What you are asked to do: A single number is the answer here: the count of lines in the data below that include the word "BitVec".

Data to examine:
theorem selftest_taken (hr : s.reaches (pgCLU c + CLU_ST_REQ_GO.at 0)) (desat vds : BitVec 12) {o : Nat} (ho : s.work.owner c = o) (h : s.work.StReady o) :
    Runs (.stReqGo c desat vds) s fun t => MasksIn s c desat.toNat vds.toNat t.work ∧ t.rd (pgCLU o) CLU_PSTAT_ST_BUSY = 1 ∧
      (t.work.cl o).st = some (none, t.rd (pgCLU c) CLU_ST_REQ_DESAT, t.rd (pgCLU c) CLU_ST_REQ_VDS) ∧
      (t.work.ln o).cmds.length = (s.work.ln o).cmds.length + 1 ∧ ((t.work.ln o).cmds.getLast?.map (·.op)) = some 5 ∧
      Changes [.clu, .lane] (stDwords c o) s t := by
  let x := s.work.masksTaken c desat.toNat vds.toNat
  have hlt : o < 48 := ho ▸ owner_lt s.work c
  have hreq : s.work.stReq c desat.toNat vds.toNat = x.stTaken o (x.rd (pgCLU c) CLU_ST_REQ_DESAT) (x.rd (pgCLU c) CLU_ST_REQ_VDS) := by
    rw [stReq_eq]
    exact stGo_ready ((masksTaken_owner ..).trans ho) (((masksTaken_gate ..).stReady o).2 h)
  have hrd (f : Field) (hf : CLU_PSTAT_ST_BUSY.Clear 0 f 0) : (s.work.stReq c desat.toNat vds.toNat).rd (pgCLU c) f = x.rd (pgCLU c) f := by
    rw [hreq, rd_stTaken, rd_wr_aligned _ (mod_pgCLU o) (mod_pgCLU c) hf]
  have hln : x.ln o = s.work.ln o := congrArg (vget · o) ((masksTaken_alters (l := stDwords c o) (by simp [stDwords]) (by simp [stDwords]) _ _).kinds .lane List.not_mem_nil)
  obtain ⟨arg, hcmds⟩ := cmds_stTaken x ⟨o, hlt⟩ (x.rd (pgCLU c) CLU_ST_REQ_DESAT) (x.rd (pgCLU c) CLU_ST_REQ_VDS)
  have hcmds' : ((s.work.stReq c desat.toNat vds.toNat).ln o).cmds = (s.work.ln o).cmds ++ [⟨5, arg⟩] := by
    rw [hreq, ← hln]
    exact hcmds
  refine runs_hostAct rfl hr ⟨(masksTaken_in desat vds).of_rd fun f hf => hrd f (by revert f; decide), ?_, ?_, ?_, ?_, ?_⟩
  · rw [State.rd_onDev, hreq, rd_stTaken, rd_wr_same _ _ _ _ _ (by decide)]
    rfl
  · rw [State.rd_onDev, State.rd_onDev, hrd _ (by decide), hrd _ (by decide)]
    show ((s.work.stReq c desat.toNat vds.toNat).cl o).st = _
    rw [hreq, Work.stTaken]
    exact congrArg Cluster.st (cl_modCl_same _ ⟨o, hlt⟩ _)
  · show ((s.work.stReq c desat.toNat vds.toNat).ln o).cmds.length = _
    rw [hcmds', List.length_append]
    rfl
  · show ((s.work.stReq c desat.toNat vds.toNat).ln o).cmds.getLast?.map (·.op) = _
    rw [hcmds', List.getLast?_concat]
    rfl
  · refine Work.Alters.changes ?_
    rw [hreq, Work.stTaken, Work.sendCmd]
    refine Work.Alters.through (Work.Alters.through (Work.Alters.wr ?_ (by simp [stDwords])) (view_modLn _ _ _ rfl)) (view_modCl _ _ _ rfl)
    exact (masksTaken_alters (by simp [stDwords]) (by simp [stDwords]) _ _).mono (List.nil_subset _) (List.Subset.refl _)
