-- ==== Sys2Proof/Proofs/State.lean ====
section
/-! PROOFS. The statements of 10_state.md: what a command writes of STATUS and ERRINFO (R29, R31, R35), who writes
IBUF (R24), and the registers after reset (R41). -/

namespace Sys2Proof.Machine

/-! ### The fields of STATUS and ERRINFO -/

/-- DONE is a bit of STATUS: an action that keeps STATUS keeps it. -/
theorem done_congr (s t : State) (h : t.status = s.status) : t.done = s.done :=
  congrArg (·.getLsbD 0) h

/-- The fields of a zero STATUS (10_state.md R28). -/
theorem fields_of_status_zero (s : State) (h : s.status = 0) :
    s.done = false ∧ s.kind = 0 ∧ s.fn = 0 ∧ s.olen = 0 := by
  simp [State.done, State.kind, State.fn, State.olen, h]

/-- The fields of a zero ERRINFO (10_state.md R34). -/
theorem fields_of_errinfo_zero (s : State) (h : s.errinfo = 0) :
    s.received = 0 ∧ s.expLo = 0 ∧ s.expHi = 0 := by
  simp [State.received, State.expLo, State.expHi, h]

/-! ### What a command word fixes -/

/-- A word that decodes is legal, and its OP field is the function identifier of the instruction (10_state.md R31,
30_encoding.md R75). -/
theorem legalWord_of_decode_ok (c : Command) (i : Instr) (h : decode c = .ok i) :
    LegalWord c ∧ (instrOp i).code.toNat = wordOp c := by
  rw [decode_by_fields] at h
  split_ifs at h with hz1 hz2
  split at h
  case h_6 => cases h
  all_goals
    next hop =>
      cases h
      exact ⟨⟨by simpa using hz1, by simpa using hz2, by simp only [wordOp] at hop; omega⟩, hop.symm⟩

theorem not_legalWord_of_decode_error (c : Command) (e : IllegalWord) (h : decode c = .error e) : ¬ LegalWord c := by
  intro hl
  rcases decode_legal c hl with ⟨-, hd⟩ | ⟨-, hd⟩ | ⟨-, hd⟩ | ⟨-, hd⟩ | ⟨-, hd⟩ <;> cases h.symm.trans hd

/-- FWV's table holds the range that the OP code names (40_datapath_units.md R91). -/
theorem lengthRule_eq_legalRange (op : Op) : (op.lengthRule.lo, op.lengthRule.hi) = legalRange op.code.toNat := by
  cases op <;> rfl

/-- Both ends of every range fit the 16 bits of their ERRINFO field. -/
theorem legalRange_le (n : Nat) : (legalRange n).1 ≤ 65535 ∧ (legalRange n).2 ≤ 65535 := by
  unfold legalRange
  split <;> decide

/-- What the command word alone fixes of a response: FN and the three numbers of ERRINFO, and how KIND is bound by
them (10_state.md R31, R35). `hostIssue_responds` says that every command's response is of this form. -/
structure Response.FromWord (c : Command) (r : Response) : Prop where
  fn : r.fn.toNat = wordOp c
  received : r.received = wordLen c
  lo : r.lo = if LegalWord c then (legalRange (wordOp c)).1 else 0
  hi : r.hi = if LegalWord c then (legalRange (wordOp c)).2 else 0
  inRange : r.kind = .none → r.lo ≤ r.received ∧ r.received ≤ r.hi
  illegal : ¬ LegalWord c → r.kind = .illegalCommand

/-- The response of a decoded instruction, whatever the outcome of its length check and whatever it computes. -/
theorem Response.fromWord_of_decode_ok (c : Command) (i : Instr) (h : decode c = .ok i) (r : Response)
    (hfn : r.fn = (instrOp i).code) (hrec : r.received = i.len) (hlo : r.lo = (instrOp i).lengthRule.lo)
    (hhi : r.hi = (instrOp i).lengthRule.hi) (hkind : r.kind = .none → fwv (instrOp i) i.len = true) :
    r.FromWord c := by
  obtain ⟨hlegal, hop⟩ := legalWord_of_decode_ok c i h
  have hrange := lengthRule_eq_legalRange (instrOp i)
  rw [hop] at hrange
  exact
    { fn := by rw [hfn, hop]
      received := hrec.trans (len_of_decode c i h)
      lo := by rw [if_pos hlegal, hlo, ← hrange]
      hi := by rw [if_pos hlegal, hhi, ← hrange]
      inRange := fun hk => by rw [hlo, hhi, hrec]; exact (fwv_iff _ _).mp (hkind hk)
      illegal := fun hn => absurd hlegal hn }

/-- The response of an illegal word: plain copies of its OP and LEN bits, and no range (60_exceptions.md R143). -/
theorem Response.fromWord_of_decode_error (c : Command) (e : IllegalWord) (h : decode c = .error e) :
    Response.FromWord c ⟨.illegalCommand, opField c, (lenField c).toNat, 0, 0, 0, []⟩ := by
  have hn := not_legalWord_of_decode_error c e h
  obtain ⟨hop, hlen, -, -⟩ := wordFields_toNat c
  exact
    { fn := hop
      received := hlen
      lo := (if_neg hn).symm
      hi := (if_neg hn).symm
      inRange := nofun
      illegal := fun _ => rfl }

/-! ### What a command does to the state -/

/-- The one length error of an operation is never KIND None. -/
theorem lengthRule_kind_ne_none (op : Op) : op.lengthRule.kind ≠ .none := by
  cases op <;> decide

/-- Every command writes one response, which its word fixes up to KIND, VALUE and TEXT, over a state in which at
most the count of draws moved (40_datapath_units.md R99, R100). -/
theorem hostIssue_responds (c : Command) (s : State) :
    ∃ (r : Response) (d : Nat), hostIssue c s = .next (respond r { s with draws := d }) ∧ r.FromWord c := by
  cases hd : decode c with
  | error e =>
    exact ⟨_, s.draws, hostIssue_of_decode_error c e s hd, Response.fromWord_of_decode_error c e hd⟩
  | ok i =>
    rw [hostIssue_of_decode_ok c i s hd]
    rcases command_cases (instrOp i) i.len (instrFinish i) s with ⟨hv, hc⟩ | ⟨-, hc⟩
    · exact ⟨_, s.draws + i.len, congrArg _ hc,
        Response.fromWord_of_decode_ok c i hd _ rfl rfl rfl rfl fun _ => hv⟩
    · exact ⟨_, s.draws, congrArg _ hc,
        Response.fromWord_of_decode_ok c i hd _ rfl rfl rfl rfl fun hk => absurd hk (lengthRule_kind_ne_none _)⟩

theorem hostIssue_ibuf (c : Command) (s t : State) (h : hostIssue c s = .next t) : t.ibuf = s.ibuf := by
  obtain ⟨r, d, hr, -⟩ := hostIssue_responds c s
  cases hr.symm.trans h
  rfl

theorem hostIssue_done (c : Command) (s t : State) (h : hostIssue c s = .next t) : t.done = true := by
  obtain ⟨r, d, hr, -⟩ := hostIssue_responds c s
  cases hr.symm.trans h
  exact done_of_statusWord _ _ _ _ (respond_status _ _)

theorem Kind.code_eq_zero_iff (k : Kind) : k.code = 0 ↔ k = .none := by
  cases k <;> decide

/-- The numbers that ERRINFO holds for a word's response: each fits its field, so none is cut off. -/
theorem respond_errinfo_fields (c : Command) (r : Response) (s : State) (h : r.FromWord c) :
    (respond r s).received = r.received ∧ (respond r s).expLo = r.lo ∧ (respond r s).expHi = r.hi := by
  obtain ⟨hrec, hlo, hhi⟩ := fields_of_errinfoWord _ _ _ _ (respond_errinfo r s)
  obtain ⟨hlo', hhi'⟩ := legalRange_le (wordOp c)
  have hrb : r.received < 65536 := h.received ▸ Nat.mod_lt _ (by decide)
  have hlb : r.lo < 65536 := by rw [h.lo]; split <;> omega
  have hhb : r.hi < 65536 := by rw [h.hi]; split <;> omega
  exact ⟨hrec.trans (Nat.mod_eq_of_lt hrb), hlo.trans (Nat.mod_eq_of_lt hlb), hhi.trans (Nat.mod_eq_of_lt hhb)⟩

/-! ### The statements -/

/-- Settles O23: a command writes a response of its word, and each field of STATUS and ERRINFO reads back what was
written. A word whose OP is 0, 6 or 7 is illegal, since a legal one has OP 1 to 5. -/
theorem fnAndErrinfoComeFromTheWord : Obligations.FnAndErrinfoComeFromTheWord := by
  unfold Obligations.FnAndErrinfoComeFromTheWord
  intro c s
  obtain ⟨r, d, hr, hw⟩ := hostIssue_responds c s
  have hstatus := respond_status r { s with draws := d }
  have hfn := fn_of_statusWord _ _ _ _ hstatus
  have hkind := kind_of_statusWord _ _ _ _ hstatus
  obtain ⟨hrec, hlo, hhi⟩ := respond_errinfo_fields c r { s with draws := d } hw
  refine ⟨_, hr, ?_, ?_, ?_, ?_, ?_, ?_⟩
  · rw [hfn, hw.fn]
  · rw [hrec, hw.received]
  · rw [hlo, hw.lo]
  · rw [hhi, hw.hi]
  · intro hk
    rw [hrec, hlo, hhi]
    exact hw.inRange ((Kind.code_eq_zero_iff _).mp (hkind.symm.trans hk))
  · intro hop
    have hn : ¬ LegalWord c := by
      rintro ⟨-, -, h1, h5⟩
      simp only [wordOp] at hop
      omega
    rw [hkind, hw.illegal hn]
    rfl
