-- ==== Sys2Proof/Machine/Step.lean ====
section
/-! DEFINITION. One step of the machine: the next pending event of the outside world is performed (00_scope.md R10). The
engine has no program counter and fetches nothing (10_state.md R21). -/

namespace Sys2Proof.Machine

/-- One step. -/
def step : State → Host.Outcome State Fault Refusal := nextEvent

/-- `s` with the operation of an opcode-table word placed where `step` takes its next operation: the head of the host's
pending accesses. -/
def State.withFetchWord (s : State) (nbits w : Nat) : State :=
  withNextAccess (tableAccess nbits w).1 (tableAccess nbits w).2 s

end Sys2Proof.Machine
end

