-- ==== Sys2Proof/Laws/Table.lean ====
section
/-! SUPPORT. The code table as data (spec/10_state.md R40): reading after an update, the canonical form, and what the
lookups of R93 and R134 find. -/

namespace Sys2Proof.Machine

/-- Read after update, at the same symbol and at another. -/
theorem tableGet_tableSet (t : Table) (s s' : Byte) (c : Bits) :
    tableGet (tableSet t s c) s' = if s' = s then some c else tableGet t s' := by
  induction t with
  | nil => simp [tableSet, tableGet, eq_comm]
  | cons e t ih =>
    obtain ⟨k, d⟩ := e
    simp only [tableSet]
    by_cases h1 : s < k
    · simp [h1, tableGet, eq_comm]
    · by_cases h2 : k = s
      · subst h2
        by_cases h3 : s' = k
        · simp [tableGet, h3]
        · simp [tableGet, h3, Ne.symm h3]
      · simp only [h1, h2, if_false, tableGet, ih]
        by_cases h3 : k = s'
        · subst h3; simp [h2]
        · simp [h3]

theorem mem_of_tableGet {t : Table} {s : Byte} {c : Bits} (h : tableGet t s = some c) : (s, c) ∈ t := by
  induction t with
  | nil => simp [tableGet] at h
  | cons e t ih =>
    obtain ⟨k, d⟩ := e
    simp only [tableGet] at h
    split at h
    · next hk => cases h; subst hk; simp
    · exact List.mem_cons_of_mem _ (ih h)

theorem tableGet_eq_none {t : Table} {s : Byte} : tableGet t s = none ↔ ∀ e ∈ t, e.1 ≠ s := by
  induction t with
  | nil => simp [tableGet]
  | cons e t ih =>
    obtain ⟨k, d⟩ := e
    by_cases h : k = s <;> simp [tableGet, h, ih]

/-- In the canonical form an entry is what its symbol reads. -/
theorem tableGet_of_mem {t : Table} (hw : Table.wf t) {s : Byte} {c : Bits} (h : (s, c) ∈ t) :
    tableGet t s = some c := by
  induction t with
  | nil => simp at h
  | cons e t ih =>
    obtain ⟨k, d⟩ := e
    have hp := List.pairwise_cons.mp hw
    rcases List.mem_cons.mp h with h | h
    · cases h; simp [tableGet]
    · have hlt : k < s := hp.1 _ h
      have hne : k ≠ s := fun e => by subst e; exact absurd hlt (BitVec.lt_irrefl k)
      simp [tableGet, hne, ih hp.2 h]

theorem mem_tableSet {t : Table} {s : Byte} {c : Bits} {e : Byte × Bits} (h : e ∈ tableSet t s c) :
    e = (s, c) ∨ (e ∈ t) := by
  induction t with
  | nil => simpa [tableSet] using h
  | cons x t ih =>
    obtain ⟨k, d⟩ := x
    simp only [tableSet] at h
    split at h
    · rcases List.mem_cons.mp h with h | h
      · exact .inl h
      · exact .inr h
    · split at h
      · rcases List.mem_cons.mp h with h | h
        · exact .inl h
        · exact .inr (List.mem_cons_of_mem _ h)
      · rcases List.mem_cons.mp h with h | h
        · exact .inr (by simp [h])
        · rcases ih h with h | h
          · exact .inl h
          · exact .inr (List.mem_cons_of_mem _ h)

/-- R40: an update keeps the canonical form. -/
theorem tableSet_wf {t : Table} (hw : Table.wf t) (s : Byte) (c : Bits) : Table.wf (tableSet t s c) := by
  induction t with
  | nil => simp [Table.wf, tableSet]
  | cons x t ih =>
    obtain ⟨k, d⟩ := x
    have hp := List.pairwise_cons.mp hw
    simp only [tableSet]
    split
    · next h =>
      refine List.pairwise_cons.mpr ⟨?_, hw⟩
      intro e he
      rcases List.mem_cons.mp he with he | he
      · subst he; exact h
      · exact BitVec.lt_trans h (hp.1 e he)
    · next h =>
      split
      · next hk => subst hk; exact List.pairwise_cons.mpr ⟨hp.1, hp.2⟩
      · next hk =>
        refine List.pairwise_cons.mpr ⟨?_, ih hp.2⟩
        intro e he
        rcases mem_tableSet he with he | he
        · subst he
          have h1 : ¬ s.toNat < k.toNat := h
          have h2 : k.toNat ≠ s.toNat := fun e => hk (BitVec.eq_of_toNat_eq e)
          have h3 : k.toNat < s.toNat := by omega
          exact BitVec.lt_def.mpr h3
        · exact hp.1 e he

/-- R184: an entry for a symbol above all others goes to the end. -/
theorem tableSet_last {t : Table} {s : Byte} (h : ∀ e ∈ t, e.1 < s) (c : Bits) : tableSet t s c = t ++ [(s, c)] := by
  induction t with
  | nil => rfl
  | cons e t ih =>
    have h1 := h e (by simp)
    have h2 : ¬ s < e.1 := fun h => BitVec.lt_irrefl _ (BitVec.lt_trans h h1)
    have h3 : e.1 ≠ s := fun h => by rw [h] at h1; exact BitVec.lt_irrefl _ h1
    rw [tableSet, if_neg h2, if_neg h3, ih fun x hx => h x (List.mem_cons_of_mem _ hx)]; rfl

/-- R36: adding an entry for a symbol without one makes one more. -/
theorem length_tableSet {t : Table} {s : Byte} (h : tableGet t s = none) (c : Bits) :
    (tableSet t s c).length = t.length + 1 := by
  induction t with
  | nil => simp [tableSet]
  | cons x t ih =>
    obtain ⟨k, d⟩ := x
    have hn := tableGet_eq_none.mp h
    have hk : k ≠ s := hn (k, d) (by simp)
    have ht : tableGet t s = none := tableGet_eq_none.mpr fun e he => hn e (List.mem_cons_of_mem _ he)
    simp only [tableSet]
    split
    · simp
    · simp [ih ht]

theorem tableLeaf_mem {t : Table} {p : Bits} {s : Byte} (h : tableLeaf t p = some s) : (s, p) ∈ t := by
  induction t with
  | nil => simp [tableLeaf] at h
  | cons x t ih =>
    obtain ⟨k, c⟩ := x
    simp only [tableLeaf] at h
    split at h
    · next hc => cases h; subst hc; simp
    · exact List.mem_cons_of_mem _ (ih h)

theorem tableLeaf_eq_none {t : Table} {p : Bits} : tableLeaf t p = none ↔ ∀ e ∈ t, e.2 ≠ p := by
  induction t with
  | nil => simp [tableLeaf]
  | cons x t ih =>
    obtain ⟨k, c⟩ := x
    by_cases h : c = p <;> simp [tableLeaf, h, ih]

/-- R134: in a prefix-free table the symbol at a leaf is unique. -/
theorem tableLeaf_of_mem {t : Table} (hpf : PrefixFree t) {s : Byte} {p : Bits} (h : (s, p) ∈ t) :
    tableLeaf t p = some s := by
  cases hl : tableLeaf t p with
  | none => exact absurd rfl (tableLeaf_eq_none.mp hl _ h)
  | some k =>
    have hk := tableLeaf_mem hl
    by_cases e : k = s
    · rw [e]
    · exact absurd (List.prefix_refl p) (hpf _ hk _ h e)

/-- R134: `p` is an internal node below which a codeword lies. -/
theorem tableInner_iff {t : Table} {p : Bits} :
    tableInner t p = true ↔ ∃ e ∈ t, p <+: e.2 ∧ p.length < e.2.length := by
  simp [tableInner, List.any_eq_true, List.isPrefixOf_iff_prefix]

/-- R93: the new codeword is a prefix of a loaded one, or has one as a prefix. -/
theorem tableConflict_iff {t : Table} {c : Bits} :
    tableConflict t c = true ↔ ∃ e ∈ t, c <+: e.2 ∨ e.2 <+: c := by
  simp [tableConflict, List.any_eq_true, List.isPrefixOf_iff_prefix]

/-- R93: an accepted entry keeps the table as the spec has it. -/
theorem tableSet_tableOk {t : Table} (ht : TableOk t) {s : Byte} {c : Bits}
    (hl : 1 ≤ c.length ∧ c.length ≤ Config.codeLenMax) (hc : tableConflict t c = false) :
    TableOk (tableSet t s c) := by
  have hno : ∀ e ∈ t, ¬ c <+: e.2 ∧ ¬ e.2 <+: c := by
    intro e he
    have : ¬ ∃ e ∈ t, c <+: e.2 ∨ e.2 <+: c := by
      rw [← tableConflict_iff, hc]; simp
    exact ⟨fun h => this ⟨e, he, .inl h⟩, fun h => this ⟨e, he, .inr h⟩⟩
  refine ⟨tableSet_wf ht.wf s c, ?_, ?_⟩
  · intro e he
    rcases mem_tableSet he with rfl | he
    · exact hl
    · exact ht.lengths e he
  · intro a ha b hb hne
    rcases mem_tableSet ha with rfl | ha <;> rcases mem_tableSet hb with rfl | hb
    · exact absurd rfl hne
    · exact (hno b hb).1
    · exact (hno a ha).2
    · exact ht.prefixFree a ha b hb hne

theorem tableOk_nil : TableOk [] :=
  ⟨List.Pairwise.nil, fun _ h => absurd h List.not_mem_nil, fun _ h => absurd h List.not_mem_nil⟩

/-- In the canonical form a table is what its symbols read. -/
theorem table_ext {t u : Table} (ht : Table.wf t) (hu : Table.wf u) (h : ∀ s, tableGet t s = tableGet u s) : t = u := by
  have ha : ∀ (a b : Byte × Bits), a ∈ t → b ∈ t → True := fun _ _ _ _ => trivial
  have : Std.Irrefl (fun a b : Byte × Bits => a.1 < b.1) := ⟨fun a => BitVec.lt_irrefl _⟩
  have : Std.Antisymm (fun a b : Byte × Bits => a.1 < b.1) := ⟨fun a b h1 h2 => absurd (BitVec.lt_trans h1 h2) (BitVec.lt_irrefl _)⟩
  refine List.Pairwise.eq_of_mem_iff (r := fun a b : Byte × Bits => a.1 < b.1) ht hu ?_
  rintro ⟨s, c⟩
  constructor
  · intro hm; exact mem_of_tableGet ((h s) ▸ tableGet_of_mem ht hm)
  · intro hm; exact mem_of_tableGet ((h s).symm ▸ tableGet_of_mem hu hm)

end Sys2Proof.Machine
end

Finished exercise: 9